BEGIN
/-! ### The injection window (12 R406, R408) -/

theorem windowClosed_same (h : p.dfl.window ≠ 0 ∨ lcOf p ≠ .field) : windowClosed p = p :=
  if_neg fun ⟨hl, hw⟩ => h.elim (· hw) (· hl)

theorem windowClosed_ends (hl : lcOf p = .field) (hw : p.dfl.window = 0) :
    windowClosed p = (List.range 8).foldl (fun p l => injEnd l .ok p) p := if_pos ⟨hl, hw⟩

/-- A value that is taken is the window's, with its client; the window it leaves may be closed. -/
theorem injWindowWrite_taken {v : Nat} (client : Nat) (hv : v ≤ 3600) (hm : p.sys.mode ≠ .retired) :
    injWindowWrite v client p = windowClosed { p with dfl := { p.dfl with window := v, client := client } } :=
  if_neg fun h => h.elim (Nat.not_lt.2 hv) hm

theorem injWindowTick_open (h : p.dfl.window ≥ 2 ∨ lcOf p ≠ .field) :
    injWindowTick p = { p with dfl := { p.dfl with window := p.dfl.window - 1 } } :=
  windowClosed_same (h.imp_left Nat.sub_ne_zero_of_lt)

theorem injWindowTick_closes (hw : p.dfl.window ≤ 1) (hl : lcOf p = .field) :
    injWindowTick p = (List.range 8).foldl (fun p l => injEnd l .ok p) { p with dfl := { p.dfl with window := 0 } } := by
  unfold injWindowTick
  rw [Nat.sub_eq_zero_of_le hw]
  exact windowClosed_ends hl rfl

/-! ### The end of an injection (12 R408) -/

theorem injEnd_running {i : Injection} (st : Status) (h : (flAt p l).run = some i) :
    injEnd l st p = finishWork i.work st (updFl l (fun x => { x with run := none }) p) := by
  simp only [injEnd, h]

theorem injectionEnd_none (h : (flAt p l).run = none) : injectionEnd l p = p := by
  simp only [injectionEnd, h]

theorem injectionEnd_running {i : Injection} (h : (flAt p l).run = some i) : injectionEnd l p =
    if due p i.until_ = true ∨ (i.maxEv ≠ 0 ∧ (flAt p l).inj ≥ i.maxEv) ∨ (lcOf p = .field ∧ p.dfl.window = 0)
    then finishWork i.work .ok (updFl l (fun x => { x with run := none }) p) else p := by
  rw [← injEnd_running .ok h]
  simp only [injectionEnd, h]

end

end Sys2Proof.Machine

open Sys2Proof Sys2Proof.Machine

/-- Settles O35: each register by what its write comes to, a scan point and an injection by whether one is running, and
the window by whether it is left closed in FIELD. -/
theorem laneRegistersScansAndInjectionsAct : Obligations.LaneRegistersScansAndInjectionsAct := by
  intro s l x
  refine ⟨fun h => does_of (if_pos h), fun h => run1_same (if_neg (by simp [h])), fun h => does_of (laneEnable_on.trans (if_pos h)),
    fun h => does_of (laneEnable_on.trans (if_neg h)), fun h => does_of (laneEnable_off_disabled h),
    fun h => ⟨fun hu => does_of ((laneEnable_off h).trans (if_pos hu)),
      fun hu => does_of ((laneEnable_off h).trans (if_neg (by simp [hu])))⟩,
    fun on => does_of rfl, fun errors h => run1_same (scanPoint_same errors h),
    fun errors e h ho => ⟨fun hn => does_of (scanPoint_counted errors h ho hn), fun hn => does_of (scanPoint_last errors h ho hn)⟩,
    fun v client h => run1_same (if_pos h), ?opens, ?closes, fun h => does_of (injWindowTick_open h),
    fun hw hl => does_of (injWindowTick_closes hw hl), fun h => run1_same (injectionEnd_none h), ?ends⟩
  case opens =>
    intro v client h1 hv hm
    exact does_of ((injWindowWrite_taken client hv hm).trans (windowClosed_same (.inl (Nat.ne_of_gt h1))))
  case closes =>
    intro client hm hl
    exact does_of ((injWindowWrite_taken client (Nat.zero_le _) hm).trans (windowClosed_ends hl rfl))
  case ends =>
    intro i h
    refine ⟨fun hc => does_of ((injectionEnd_running h).trans (if_pos hc)),
      fun hd he hw => run1_same ((injectionEnd_running h).trans (if_neg ?_))⟩
    rintro (hd' | ⟨h0, hn⟩ | ⟨hl, h0⟩)
    · exact Bool.false_ne_true (hd.symm.trans hd')
    · exact he.elim h0 (Nat.not_lt.2 hn)
    · exact hw.elim (· hl) (· h0)
end

section
/-!
One step of the queue, and the nonces that are issued (O1, O2, O12).
-/

namespace Sys2Proof.Machine

/-- An issued nonce is that client's, and outstanding (18 R547). -/
theorem nonceOk_issueNonce (client : Nat) (n : List Byte) (p : Pkg) : nonceOk (issueNonce client n p) client n = true := by
  unfold nonceOk issueNonce
  simp only
  rw [List.any_cons]
  simp

/-- Making a result final leaves the nonces outstanding. -/
theorem nonceOk_finaliseR (ix : Nat) (r : Result) (client : Nat) (n : List Byte) (p : Pkg) :
    nonceOk (finaliseR ix r p) client n = nonceOk p client n := by
  obtain ⟨-, -, hn, -⟩ := finaliseR_work ix r p
  have hc : (finaliseR ix r p).clk = p.clk := by rw [finaliseR_keeps]
  unfold nonceOk
  rw [hn, hc]

end Sys2Proof.Machine

open Sys2Proof Sys2Proof.Machine

/-- Settles O1: that is how a step is defined on a queue with a front. -/
theorem stepTakesTheFrontCommand : Obligations.StepTakesTheFrontCommand := fun _ _ _ => rfl

/-- Settles O2: that is how a step is defined on an empty queue. -/
theorem stepOnAnEmptyQueueIdles : Obligations.StepOnAnEmptyQueueIdles := by
  intro s h
  unfold step
  rw [h]

/-- Settles O12: the query's final result leaves the nonce that its answer has issued. -/
theorem nonceGetIssuesANonce : Obligations.NonceGetIssuesANonce := by
  intro s ep i nonce ix h
  refine ⟨_, run_query h rfl (fun _ => rfl) rfl, finalise_final _ _ _ h.1.1.1.1.not_free rfl rfl, ?_, ?_⟩
  · exact (nonceOk_finaliseR _ _ _ _ _).trans (nonceOk_issueNonce _ _ _)
  · exact finalise_keeps_sys ix 0 0 _ _ (by decide)
end

section
/-!
The fabric network of chapter 13: packets at a lane, neighbours, link state, routes and time exchanges (O36); streams,
floods and mirroring (O37).
-/

namespace Sys2Proof.Machine

section
variable {p : Pkg} {l : Nat}

/-! ### Packets at a lane (13 R411, R416) -/

theorem pktIn_same {b : List Byte} (use : NPkt → Pkg → Pkg) (h : awake p = false ∨ laneUp p l = false) : pktIn l b use p = p :=
  if_pos (h.imp (by simp [·]) (by simp [·]))

/-- A packet at a lane that is UP, with an active die. -/
theorem pktIn_up {b : List Byte} (use : NPkt → Pkg → Pkg) (ha : awake p = true) (hl : laneUp p l = true) : pktIn l b use p =
    match pktOf b with
    | none => { p with dfn := { p.dfn with crc := inc16 p.dfn.crc } }
    | some k =>
      if k.dst = 0xFFFE ∨ k.dst = myAddr p ∨ k.dst = 0xFFFF then use k p
      else if k.dst ≥ 0xF000 ∨ k.dst = 0 then p
      else if k.ttl ≤ 1 then { p with dfn := { p.dfn with ttl := inc16 p.dfn.ttl } }
      else sendPkt { k with ttl := k.ttl - 1 } p :=
  if_neg (by simp [ha, hl])

theorem pktIn_badCrc {b : List Byte} (use : NPkt → Pkg → Pkg) (ha : awake p = true) (hl : laneUp p l = true)
    (hb : pktOf b = none) : pktIn l b use p = { p with dfn := { p.dfn with crc := inc16 p.dfn.crc } } := by
  rw [pktIn_up use ha hl, hb]

/-- A packet for this module, for its neighbour or for all. -/
theorem pktIn_used {b : List Byte} {k : NPkt} (use : NPkt → Pkg → Pkg) (ha : awake p = true) (hl : laneUp p l = true)
    (hb : pktOf b = some k) (hd : k.dst = 0xFFFE ∨ k.dst = myAddr p ∨ k.dst = 0xFFFF) : pktIn l b use p = use k p := by
  rw [pktIn_up use ha hl, hb]
  exact if_pos hd

/-- A packet for another module. -/
theorem pktIn_forwarded {b : List Byte} {k : NPkt} (use : NPkt → Pkg → Pkg) (ha : awake p = true) (hl : laneUp p l = true)
    (hb : pktOf b = some k) (hd : k.dst < 0xF000) (h0 : k.dst ≠ 0) (hm : k.dst ≠ myAddr p) : pktIn l b use p =
      if k.ttl ≤ 1 then { p with dfn := { p.dfn with ttl := inc16 p.dfn.ttl } } else sendPkt { k with ttl := k.ttl - 1 } p := by
  rw [pktIn_up use ha hl, hb]
  exact (if_neg (by omega)).trans (if_neg (by omega))

/-! ### Neighbours (13 R413, R414) -/

theorem helloSend_asleep (h : awake p = false) : helloSend p = p := if_pos (by simp [h])

theorem helloSend_awake (h : awake p = true) : helloSend p = (upLanes p).foldl (fun p l =>
    sendLocal l 1 (toBe 8 p.dfn.serial ++ toBe 2 (nodeAddr p) ++ toBe 2 p.dfn.disc ++ [byte l, byte (bit (activeDie p == some .b))]
      ++ toBe 4 ((p.ldg.nv.map_.map (·.ver)).getD 0) ++ toBe 2 (timeWord p)) p) p := if_neg (by simp [h])

/-- The neighbour that a HELLO tells of. -/
def helloNbr (b : List Byte) (t : Nat) : Nbr :=
  { serial := be b 0 8, node := be b 8 2, disc := be b 10 2, lane := be b 12 1 % 8, die := be b 13 1 % 2, mapVer := be b 14 4
    time := be b 18 2, heard := t }

theorem hello_badLength {k : NPkt} (h : k.data.length ≠ 20) : hello l k p = p := if_pos (.inr h)

/-- A HELLO of the neighbour that the lane has already, at the same addresses. -/
theorem hello_known {k : NPkt} {n o : Nbr} (hd : k.dst = 0xFFFE) (hb : k.data.length = 20) (hn : n = helloNbr k.data p.clk)
    (ho : (nlAt p l).nbr = some o) (hs : o.serial = n.serial) (ha : o.node = n.node) (hc : o.disc = n.disc) :
    hello l k p = timeState (timeSource (discover (if n.node ≠ 0 then n.node else n.disc) n.serial
      (clash n.disc n.serial (updNl l (fun x => { x with nbr := some n }) p)))) := by
  subst hn
  unfold hello
  simp only
  rw [if_neg (by simp [hd, hb]), ho]
  refine congrArg (fun q => timeState (timeSource (discover _ _ (clash _ _ q)))) (if_neg ?_)
  simp only [helloNbr] at hs ha hc
  simp [hs, ha, hc]

/-- A HELLO on a lane without a neighbour: links and routes have changed. -/
theorem hello_new {k : NPkt} {n : Nbr} (hd : k.dst = 0xFFFE) (hb : k.data.length = 20) (hn : n = helloNbr k.data p.clk)
    (ho : (nlAt p l).nbr = none) : hello l k p = timeState (timeSource (discover (if n.node ≠ 0 then n.node else n.disc) n.serial
      (clash n.disc n.serial (let q := updNl l (fun x => { x with nbr := some n }) p
        { q with dfn := { q.dfn with lsaDue := true, dirty := true } })))) := by
  subst hn
  unfold hello
  simp only
  rw [if_neg (by simp [hd, hb]), ho]
  rfl

theorem nbrAbsent_none (h : (nlAt p l).nbr = none) : nbrAbsent l p = p := by simp only [nbrAbsent, h]

theorem nbrAbsent_some {n : Nbr} (h : (nlAt p l).nbr = some n) :
    nbrAbsent l p = if due p (n.heard + 30000000) = true then laneLost l p else p := by simp only [nbrAbsent, h]

/-! ### Link state and routes (13 R415, R421, R422) -/

theorem lsaSend_same (h : awake p = false ∨ (p.dfn.lsaDue = false ∧ due p (p.dfn.lsaAt + 1000000000) = false)) : lsaSend p = p := by
  refine if_pos ?_
  rcases h with h | ⟨h, hd⟩
  · simp [h]
  · simp [h, hd]

theorem lsaSend_due (ha : awake p = true) (h : p.dfn.lsaDue = true ∨ due p (p.dfn.lsaAt + 1000000000) = true) :
    lsaSend p = (let n := (p.dfn.lsaSeq + 1) % 2 ^ 32
      floodSend 0 (toBe 2 (myAddr p) ++ toBe 4 n ++ [byte (ownLinks p).length, 0]
        ++ ((ownLinks p).map (fun k => toBe 2 k.nbr ++ [byte k.lane, byte k.peer, byte k.l, byte k.e, byte k.u, 0])).flatten)
          { p with dfn := { p.dfn with lsaSeq := n, lsaAt := p.clk, lsaDue := false
                                       lane := p.dfn.lane.map (fun x => { x with flooded := (x.l, x.e, x.u) }) } }) :=
  if_neg (by rcases h with h | h <;> simp [ha, h])

theorem lsaIn_own {k : NPkt} (h : be k.data 0 2 = myAddr p ∨ k.data.length ≠ 8 + 8 * be k.data 6 1) : lsaIn l k p = p :=
  if_pos (.inr (.inr (h.imp_right .inl)))

theorem lsaIn_old {k : NPkt} {x : Lsa} (h : p.dfn.lsas.find? (fun x => x.origin == be k.data 0 2) = some x)
    (hn : newer (be k.data 2 4) x.seq = false) : lsaIn l k p = p := by
  refine if_pos (.inr (.inr (.inr (.inr ?_))))
  rw [h]
  simp [hn]

/-- A link-state packet of an origin that the map does not have. -/
theorem lsaIn_new {k : NPkt} (hk : k.kind = 3) (hd : k.dst = 0xFFFF) (ho : be k.data 0 2 ≠ myAddr p)
    (hb : k.data.length = 8 + 8 * be k.data 6 1) (h : p.dfn.lsas.find? (fun x => x.origin == be k.data 0 2) = none) :
    lsaIn l k p = discover (be k.data 0 2) 0 (passOn l k { p with dfn := { p.dfn with
      dirty := true
      lsas := { origin := be k.data 0 2, seq := be k.data 2 4, links := lsaLinks k.data, at_ := p.clk } ::
        p.dfn.lsas.filter (fun x => x.origin != be k.data 0 2) } }) := by
  unfold lsaIn
  simp only
  rw [h]
  refine (if_neg ?_).trans ?_
  · rintro (h | h | h | h | h)
    · exact h hk
    · exact h hd
    · exact ho h
    · exact h hb
    · cases h
  · rw [Bool.or_true]

theorem lsaAge_some {o : Nat} {x : Lsa} (h : p.dfn.lsas.find? (fun x => x.origin == o) = some x) :
    lsaAge o p = if due p (x.at_ + 3000000000) = true then
      { p with dfn := { p.dfn with lsas := p.dfn.lsas.filter (fun y => y.origin != o), dirty := true } } else p := by
  simp only [lsaAge, h]

theorem recompute_clean (h : p.dfn.dirty = false) : recompute p = p := if_pos (by simp [h])

theorem recompute_dirty (h : p.dfn.dirty = true) : recompute p = p.dfn.held.foldl (fun p k => sendPkt k p)
    { p with dfn := { p.dfn with
      dests := mapI (fun i d => { d with routes := ((List.range 16).map (classRoutes p)).map (fun rs => rs.getD i {}) }) p.dfn.dests
      dirty := false, held := [] } } := if_neg (by simp [h])

/-! ### Time exchanges (13 R438) -/

theorem syncSend_asleep (h : awake p = false) : syncSend p = p := if_pos (by simp [h])

theorem syncSend_awake (h : awake p = true) : syncSend p = (upLanes p).foldl (fun p l =>
    updNl l (fun x => { x with t1 := some (p.tim.now * 1000) }) (sendLocal l 1 (toBe 8 (p.tim.now * 1000)) p)) p :=
  if_neg (by simp [h])

theorem syncPacket_asleep (f : SyncIn) (h : awake p = false) : syncPacket l f p = p := if_pos (by simp [h])

theorem syncPacket_request (t1 t2 t3 : Nat) (ha : awake p = true) (hl : laneUp p l = true) :
    syncPacket l (.request t1 t2 t3) p = sendLocal l 1 (toBe 8 t1 ++ toBe 8 t2 ++ toBe 8 t3) p := if_neg (by simp [ha, hl])

/-- A reply on a lane without an exchange in progress. -/
theorem syncPacket_stray (t1 t2 t3 t4 : Nat) (h : (nlAt p l).t1 = none) : syncPacket l (.reply t1 t2 t3 t4) p = p := by
  unfold syncPacket
  split
  · rfl
  · exact if_pos (by simp [h])

theorem syncPacket_reply (t1 t2 t3 t4 : Nat) (ha : awake p = true) (hl : laneUp p l = true) (h : (nlAt p l).t1.isSome = true) :
    syncPacket l (.reply t1 t2 t3 t4) p = (
      let d1 : Int := (t2 : Int) - t1; let d2 : Int := (t4 : Int) - t3
      let e : SyncEx := { rtt := (d1 + d2).toNat, offset := (d1 - d2) / 2 }
      upExchange l e (timeSource (updNl l (fun x => { x with t1 := none, exs := cap 8 (e :: x.exs) }) p))) :=
  (if_neg (by simp [ha, hl])).trans (if_neg (by rw [← Option.not_isSome, h]; decide))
END
» **WHAT TO PRODUCE**:
Your answer must consist solely of the lines above between the line holding "refine ⟨fun hc" and the line holding "(18 R547). -/", inclusive, copied exactly.

» **RESPONSE TO THIS EXERCISE**:
    refine ⟨fun hc => does_of ((injectionEnd_running h).trans (if_pos hc)),
      fun hd he hw => run1_same ((injectionEnd_running h).trans (if_neg ?_))⟩
    rintro (hd' | ⟨h0, hn⟩ | ⟨hl, h0⟩)
    · exact Bool.false_ne_true (hd.symm.trans hd')
    · exact he.elim h0 (Nat.not_lt.2 hn)
    · exact hw.elim (· hl) (· h0)
end

section
/-!
One step of the queue, and the nonces that are issued (O1, O2, O12).
-/

namespace Sys2Proof.Machine

/-- An issued nonce is that client's, and outstanding (18 R547). -/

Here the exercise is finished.